Mikaela dropped the half-empty sugar jars on the table. Her cheeks turned bright pink.
He gave Mikaela a smile the likes of which Rosa had never seen. It was the old cliché, sun erupting through the clouds. Eyes the color of shaved turquoise looked at Mikaela as if she were the only woman in the world.
“C-Can I help you?”
His smile held the tattered edge of exhaustion. “Well, darlin’,” he said in that world-famous Texas drawl, as thick and sweet as corn syrup, “we’ve been travelin’ for hours over the shittiest patch of road I’ve seen since I left Lubbock, and any minute that doorway’s gonna fill up with every thirteen-year-old girl between here and Spokane. I was hopin’ a pretty little thing like you could round me up a beer and a sandwich and show me where I could eat it in peace.”
That had been the beginning.
Rosa opened her eyes. She could feel Liam behind her, hear his measured breathing, and she knew she’d been quiet too long.
“Hola, Mikita,” she said softly. “Mama estoy aqui.” She took a deep breath and began. “You remember the first day you met him, querida, your Julian True?”
Mikaela sucked in a sharp breath; her eyelids fluttered.
Rosa felt a rush of hope, as pure and clean and cold as springwater. “We were at the diner, both of us working the lunch shift. There was a noise, one like I had never heard before. Helicopters, in our little town. And then he appeared. Ah, the way he looked at you, as if you were the only woman in the world.
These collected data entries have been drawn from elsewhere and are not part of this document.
-- ==== Sys2Proof/Proofs/Sbox.lean ====
section
/-! PROOFS. The statements of spec/41_sbox_rom.md: the generating definition of SBOX (O10) and the two ROMs as inverse
permutations (O11). The field inverse is `gmulInverse`, of the layer of the field. That INVSBOX undoes SBOX is read off
the ROMs byte by byte; that SBOX undoes INVSBOX follows, the bytes being finitely many. -/

namespace Sys2Proof.Machine

/-! ## The generating definition (R106) -/

/-- The affine map of R106. -/
def sboxAffine (b : Byte) : Byte :=
  b ^^^ b.rotateLeft 1 ^^^ b.rotateLeft 2 ^^^ b.rotateLeft 3 ^^^ b.rotateLeft 4 ^^^ 0x63

/-- The affine map has an inverse of the same kind, the one `gmulInverse` applies to the entry of the ROM. -/
theorem sboxAffine_undone : ∀ y : Byte,
    sboxAffine (y.rotateLeft 1 ^^^ y.rotateLeft 3 ^^^ y.rotateLeft 6 ^^^ 0x05) = y := by decide +kernel

theorem sBox_eq_sboxAffine (a : Byte) : sBox a = sboxAffine (gmulInverse a) := (sboxAffine_undone (sBox a)).symm

theorem gmulInverse_zero : gmulInverse 0 = 0 := by decide

/-- Settles O10: the inverse of the field, with 0 for 0, in the affine map. -/
theorem sboxMeetsItsDefinition : Obligations.SboxMeetsItsDefinition := by
  refine fun a => ⟨gmulInverse a, ?_, sBox_eq_sboxAffine a⟩
  by_cases ha : a = 0
  · exact .inl ⟨ha, ha ▸ gmulInverse_zero⟩
  · exact .inr ⟨ha, gmul_gmulInverse ha⟩

/-! ## The two ROMs (R102, R104) -/

/-- INVSBOX undoes SBOX (R103). -/
theorem invSBox_sBox : ∀ a : Byte, invSBox (sBox a) = a := by decide +kernel

/-- SBOX undoes INVSBOX: by `invSBox_sBox` it is injective, so on the bytes it is surjective. -/
theorem sBox_invSBox : ∀ y : Byte, sBox (invSBox y) = y :=
  have hleft : Function.LeftInverse invSBox sBox := invSBox_sBox
  hleft.rightInverse_of_surjective (Finite.surjective_of_injective hleft.injective)

theorem sBox_eq_iff {a y : Byte} : sBox a = y ↔ a = invSBox y :=
  ⟨fun h => h ▸ (invSBox_sBox a).symm, fun h => h ▸ sBox_invSBox y⟩

theorem sBox_ne_self : ∀ a : Byte, sBox a ≠ a := by decide +kernel

theorem sBox_ne_xor_ff : ∀ a : Byte, sBox a ≠ a ^^^ 0xff := by decide +kernel

/-- Settles O11: the inverse laws, by which the one byte that SBOX sends to 0 is the entry of INVSBOX at 0. -/
theorem sboxRomsAreInverse : Obligations.SboxRomsAreInverse := by
  have hzero : invSBox 0x00 = 0x52 := by decide
  exact ⟨fun a => ⟨invSBox_sBox a, sBox_invSBox a, sBox_ne_self a, sBox_ne_xor_ff a, hzero ▸ sBox_eq_iff⟩,
    by decide, by decide, by decide, hzero, by decide, by decide, by decide⟩

end Sys2Proof.Machine
end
Even I could feel the lure of him. He was like no one we had ever seen before … like no one we would ever see again.
“You thought I was too old to understand what you were thinking, my Mikaela, but I could see it in your eyes. You thought you were Cinderella, all covered with soot and dirt, and here … here was a prince.
“He called you a pretty little thing, remember? Dios, I have never seen you smile so brightly. He started calling you Kayla almost from the start. Kayla of the midnight hair, that was his nickname for you, recuerdes? I hated that he would give you a gringa name and that you would take it … but it did not matter what I thought, not once you had met him.
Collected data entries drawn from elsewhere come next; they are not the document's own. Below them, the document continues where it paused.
/-- The product of the circulant with first row `row` and a column. -/
def circulantMul (row w : Word) : Word :=
  ⟨gmul row.b0 w.b0 ^^^ gmul row.b1 w.b1 ^^^ gmul row.b2 w.b2 ^^^ gmul row.b3 w.b3,
   gmul row.b3 w.b0 ^^^ gmul row.b0 w.b1 ^^^ gmul row.b1 w.b2 ^^^ gmul row.b2 w.b3,
   gmul row.b2 w.b0 ^^^ gmul row.b3 w.b1 ^^^ gmul row.b0 w.b2 ^^^ gmul row.b1 w.b3,
   gmul row.b1 w.b0 ^^^ gmul row.b2 w.b1 ^^^ gmul row.b3 w.b2 ^^^ gmul row.b0 w.b3⟩

/-- The first row of the product of two circulants, which is a circulant again. -/
def circulantRow (m n : Word) : Word :=
  ⟨gmul m.b0 n.b0 ^^^ gmul m.b1 n.b3 ^^^ gmul m.b2 n.b2 ^^^ gmul m.b3 n.b1,
   gmul m.b0 n.b1 ^^^ gmul m.b1 n.b0 ^^^ gmul m.b2 n.b3 ^^^ gmul m.b3 n.b2,
   gmul m.b0 n.b2 ^^^ gmul m.b1 n.b1 ^^^ gmul m.b2 n.b0 ^^^ gmul m.b3 n.b3,
   gmul m.b0 n.b3 ^^^ gmul m.b1 n.b2 ^^^ gmul m.b2 n.b1 ^^^ gmul m.b3 n.b0⟩

theorem circulantMul_circulantMul (m n w : Word) :
    circulantMul m (circulantMul n w) = circulantMul (circulantRow m n) w := by
  simp only [circulantMul, circulantRow, gmul_xor_left, gmul_xor_right, gmul_assoc, Word.mk.injEq]
  refine ⟨?_, ?_, ?_, ?_⟩ <;> ac_rfl

theorem gmul_zero_left (b : Byte) : gmul 0 b = 0 := (gmul_comm 0 b).trans (gmul_zero_right b)

/-- The circulant with first row (01, 00, 00, 00) is the identity. -/
theorem circulantMul_one (w : Word) : circulantMul ⟨0x01, 0, 0, 0⟩ w = w := by
  simp only [circulantMul, gmul_one_left, gmul_zero_left]
  simp

theorem mixColumn_eq_circulantMul (w : Word) : mixColumn w = circulantMul ⟨0x02, 0x03, 0x01, 0x01⟩ w := by
  simp only [mixColumn, circulantMul, gmul_one_left]

theorem invMixColumn_eq_circulantMul (w : Word) : invMixColumn w = circulantMul ⟨0x0e, 0x0b, 0x0d, 0x09⟩ w := rfl

/-- The product of the two matrices has first row (01, 00, 00, 00). -/
theorem invMixColumn_mixColumn (w : Word) : invMixColumn (mixColumn w) = w := by
  have hrow : circulantRow ⟨0x0e, 0x0b, 0x0d, 0x09⟩ ⟨0x02, 0x03, 0x01, 0x01⟩ = ⟨0x01, 0, 0, 0⟩ := by decide
  rw [mixColumn_eq_circulantMul, invMixColumn_eq_circulantMul, circulantMul_circulantMul, hrow, circulantMul_one]

theorem mixColumn_invMixColumn (w : Word) : mixColumn (invMixColumn w) = w := by
  have hrow : circulantRow ⟨0x02, 0x03, 0x01, 0x01⟩ ⟨0x0e, 0x0b, 0x0d, 0x09⟩ = ⟨0x01, 0, 0, 0⟩ := by decide
  rw [mixColumn_eq_circulantMul, invMixColumn_eq_circulantMul, circulantMul_circulantMul, hrow, circulantMul_one]

@[simp] theorem invMixColumns_mixColumns (S : StateMatrix) : invMixColumns (mixColumns S) = S :=
  matrix_ext fun r c => by rw [cell_invMixColumns, column_mixColumns, invMixColumn_mixColumn, wordByte_column]

@[simp] theorem mixColumns_invMixColumns (S : StateMatrix) : mixColumns (invMixColumns S) = S :=
  matrix_ext fun r c => by rw [cell_mixColumns, column_invMixColumns, mixColumn_invMixColumn, wordByte_column]

/-- Row i of the circulant holds its first row rotated by i places (R137). -/
theorem wordByte_circulantMul (row : Vector Byte 4) (w : Word) (i : Fin 4) :
    wordByte (circulantMul ⟨row[0], row[1], row[2], row[3]⟩ w) i =
      gmul row[(0 - i : Fin 4)] w.b0 ^^^ gmul row[(1 - i : Fin 4)] w.b1 ^^^ gmul row[(2 - i : Fin 4)] w.b2 ^^^
        gmul row[(3 - i : Fin 4)] w.b3 := by
  fin_cases i <;> rfl

/-- Settles O21: the two layers as circulants, and the inverse laws by the product of the two first rows. -/
theorem mixColumnsAreInverseCirculants : Obligations.MixColumnsAreInverseCirculants := by
  refine ⟨fun S i c => ?_, fun S i c => ?_, fun S => ⟨invMixColumns_mixColumns S, mixColumns_invMixColumns S⟩⟩
  · rw [cell_mixColumns, mixColumn_eq_circulantMul]
    exact wordByte_circulantMul #v[0x02, 0x03, 0x01, 0x01] (column S c) i
  · rw [cell_invMixColumns, invMixColumn_eq_circulantMul]
    exact wordByte_circulantMul #v[0x0e, 0x0b, 0x0d, 0x09] (column S c) i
“When he first kissed you, you told me it felt like you’d jumped off a skyscraper. I said that such a fall could kill a girl. Remember your answer? You said, ‘Ah, Mama, but sometimes it is worth it to fly.’”
Rosa leaned down and touched Mikaela’s still, white face. “I watched you fall in love with him, this man with the face of an angel. I knew there would be fireworks at the start of it—how could it be otherwise? I knew, too, that there would be pain at the end of it. Enough to last a lifetime.
“I told you that he was no good for you, but you laughed and told me not to worry. As if a mama could stop worrying so easily.”
She let her fingertips linger on her daughter’s cool, sunken cheek. “You thought I did not understand, but I was the only one who could.”
Rosa gave her daughter a small, sad smile. “You promised that you would not make my mistake. But I knew, querida, I saw it in your eyes. You already had.”